Re: [PATCH 5/8] x86/mce: Avoid tail copy when machine check terminated a copy from user

From: Borislav Petkov
Date: Thu Sep 17 2020 - 13:05:02 EST


Replying a bit out of order:

> Both the code and the commit comment need much more of this
> description.

Hell yeah!

On Wed, Sep 16, 2020 at 12:26:59PM -0700, Luck, Tony wrote:
> So we take a another machine check on the same address when
> fault_in_pages_readable() does __get_user(). That ought to break
> us out ... but for some reason I still don't understand didn't.
> But even if it did ... the second machine check is not at all
> a good idea.

And I think this is the important point: for MCEs you absolutely don't
want to take another MCE and even walk into those fields. So what
fault_in_pages_readable() does normally, would be totally wrong. Imagine
you're playing minesweeper - you can't just pre-fault blocks without
counting the mines. :-P

So actually, I'm thinking:

.LMCE_during_user_access:
mov $-ENODEV, %eax
ASM_CLAC
ret

I have no clue which error code we should put there but it should be an
error code which tells you not to retry and to back off immediately.

> Returning zero bytes left to say we completed avoids that. The
> user is guaranteed a SIGBUS when the task_work does fire.
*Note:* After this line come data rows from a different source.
-- ==== Sys2Proof/Machine/Lauter.lean ====
section
/-! DEFINITION. The lauter engine (09_lauter_casks): frames and delivery units, stream headers, placements, closing, stamps, the frame tag, per-line records and the commit (R283 to R305, R375). -/

namespace Sys2Proof.Machine

open Sys2Proof

/-! ### Frame settings (R286, R287, R306, R315) -/

/-- The settings a frame of flow f keeps from its opening, of a given width, height and format (R24, R315, R349). -/
def frameCfgOf (s : State) (f w h fmt : Nat) : FrameCfg :=
  let gvsp := getObj s Oid.flowRxType f = 2
  let line := gvsp && getObj s Oid.lauterScan f = 1
  let lb := lineBytesOf fmt w
  { gvsp := gvsp, line := line, width := w
    lines := if line then getObj s Oid.lauterUnitBlocks f * getObj s Oid.lauterBlockLines f else h
    format := fmt, lineBytes := lb, stride := strideOf lb
    pktBytes := getObj s Oid.lauterGvspPacketBytes f
    blockLines := getObj s Oid.lauterBlockLines f, unitBlocks := getObj s Oid.lauterUnitBlocks f
    policy := getObj s Oid.lauterMissingPolicy f, side := isOn s Oid.lauterSideRecords f
    stamped := getObj s Oid.lauterStampSource f = 1, encoder := getObj s Oid.lauterEncoder f
    exposure := getObj s Oid.lauterExposureNs f, straggle := getObj s Oid.lauterStraggleUs f
    resend := isOn s Oid.flowRxResend f, ring := getObj s Oid.rackingFlowRing f
    compress := getObj s Oid.rackingFlowCompress f = 1, rpolicy := getObj s Oid.rackingFlowPolicy f
    rtpPt := getObj s Oid.flowRxRtpPt f, resendMax := getObj s Oid.lauterResendMax f, resendDelay := getObj s Oid.lauterResendDelayUs f
    maxWidth := getObj s Oid.lauterWidth f, maxLines := getObj s Oid.lauterHeight f }

/-- Offset of the per-line records in a cask (R305). -/
def recordBase (k : FrameCfg) : Nat := (k.lines * k.stride + 4095) / 4096 * 4096

/-- Pages of a frame's cask (R306). -/
def caskPages (k : FrameCfg) : Nat :=
  let size := if k.side then recordBase k + 32 * k.lines else k.lines * k.stride
  (size + 65535) / 65536

/-- Bytes a frame is expected to place (R292). -/
def expectedTotal (k : FrameCfg) : Nat := k.lines * k.lineBytes

/-- Bytes of one GVSP block. -/
def blockBytes (k : FrameCfg) : Nat := (if k.line then k.blockLines else k.lines) * k.lineBytes

/-- Payload packets of one GVSP block (R289). -/
def blockPackets (k : FrameCfg) : Nat := (blockBytes k + k.pktBytes - 1) / max 1 k.pktBytes

/-! ### Stamps (R298 to R300) -/

/-- The stamps a committing frame has matched leave the queue, and are not counted discarded (R299). -/
def usedStamps (f : Nat) (base : Option Nat) (n : Nat) (s : State) : State :=
  match base, rxTrigger s f with
  | some b, some k =>
    let q := tabGet ({} : StampQueue) k s.lau.stamps
    let rest := q.queue.filter (fun e => decide (e.n < b) || decide (b + n ≤ e.n))
    { s with lau := { s.lau with stamps := tabPut {} k { q with queue := rest } s.lau.stamps } }
  | _, _ => s

/-- Clear the stamp queue of trigger k: the next stamp belongs to the next frame (R299). -/
def clearStamps (k : Nat) (s : State) : State :=
  let f := getObj s Oid.eventsFlowTriggerSel k % 4096
  { s with lau := { s.lau with stamps := tabPut {} k { next := 0, base := getObj s Oid.lauterFrameSeq f, queue := [] } s.lau.stamps } }

/-- The queue of trigger k is full: its consumer is busy (R298). -/
def stampsFull (s : State) (k : Nat) : Bool := decide (4096 ≤ (tabGet ({} : StampQueue) k s.lau.stamps).queue.length)

/-- An occurrence on a receive flow's trigger (R298): the flow takes it as a stamp while `lauter.stamp_source` is 1. -/
def stampOccurrence (k f : Nat) (o : Occ) (s : State) : State :=
  if getObj s Oid.lauterStampSource f ≠ 1 then s
  else
  let enc := getObj s Oid.lauterEncoder f
  let q := tabGet ({} : StampQueue) k s.lau.stamps
  let e : StampEntry := { n := q.next, stamp := { time := o.due, trig := o.trig, late := o.late, pos := 0, valid := false, enc := enc, fromTrigger := true } }
  let s := { s with lau := { s.lau with stamps := tabPut {} k { q with next := q.next + 1, queue := q.queue ++ [e] } s.lau.stamps } }
  purgeStamps f (if enc = 0xFF then s else askPosition enc o.due s)

/-- The entry of stamp n of a flow, if it has arrived. -/
def stampAt (s : State) (f n : Nat) : Option Stamp :=
  match rxTrigger s f with
  | none => none
  | some k => ((tabGet ({} : StampQueue) k s.lau.stamps).queue.find? (fun e => e.n = n)).map (fun e => e.stamp)

/-- The number of the first stamp of a frame (R299). -/
def stampBase (s : State) (f seq per : Nat) : Nat :=
  match rxTrigger s f with
  | none => 0
  | some k => (seq + 2 ^ 32 - (tabGet ({} : StampQueue) k s.lau.stamps).base) % 2 ^ 32 * per

/-- Position of encoder enc at t, 48 bits, with its validity (R298, R300): a free value where the channel holds no sample that gives it. -/
def positionAt (enc t : Nat) (s : State) : (Nat × Bool) × State :=
  if 7 < enc then ((0, false), s)
  else match positionAnswer s enc t with
  | some r => (r, s)
  | none =>
    match answerAt (available s enc) t with
    | some r => giveAnswer r s
    | none => giveAnswer none s

/-- A stamp with the position at its time. -/
def withPosition (st : Stamp) (s : State) : Stamp × State :=
  let r := positionAt st.enc st.time s
  ({ st with pos := r.1.1, valid := r.1.2 }, r.2)

/-- A stamp by arrival (R300); with no arrival either, its time is a free value. -/
def arrivalStamp (enc : Nat) (at_ : Option Nat) (s : State) : Stamp × State :=
  match at_ with
  | some t => withPosition { time := t, trig := 0, late := false, pos := 0, valid := false, enc := enc, fromTrigger := false } s
  | none =>
    let r := takeFree s
    ({ time := r.1.toNat % 2 ^ 96, trig := 0, late := false, pos := 0, valid := false, enc := enc, fromTrigger := false }, r.2)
So whatever
> system call was in progress is not going to see the apparent
> successful return.

Yes, my only proposition with the error code is in case you're looking
at traces, to recognize that the copying encountered an MCE. In addition
to the "back off immediately" semantics, if there even is such defined
for users of copy_*_user().

> Unless you have some better way out of the dilemmma that the
> real fixup is only scheduled at the point that the extable
> fixup just arranges for a simple local return from the copy.

Right, see above: I think it is imperative *not* to walk into that area
again and not do any retrying.

> When the return to user happens the task_work that was scheduled
> in the machine check handler takes care of the error return to the
> user.

Yeah, let's write that whole flow down somewhere - not in a commit
message - so that it is clear what happens.

Thx.

--
Regards/Gruss,
Boris.

https://people.kernel.org/tglx/notes-about-netiquette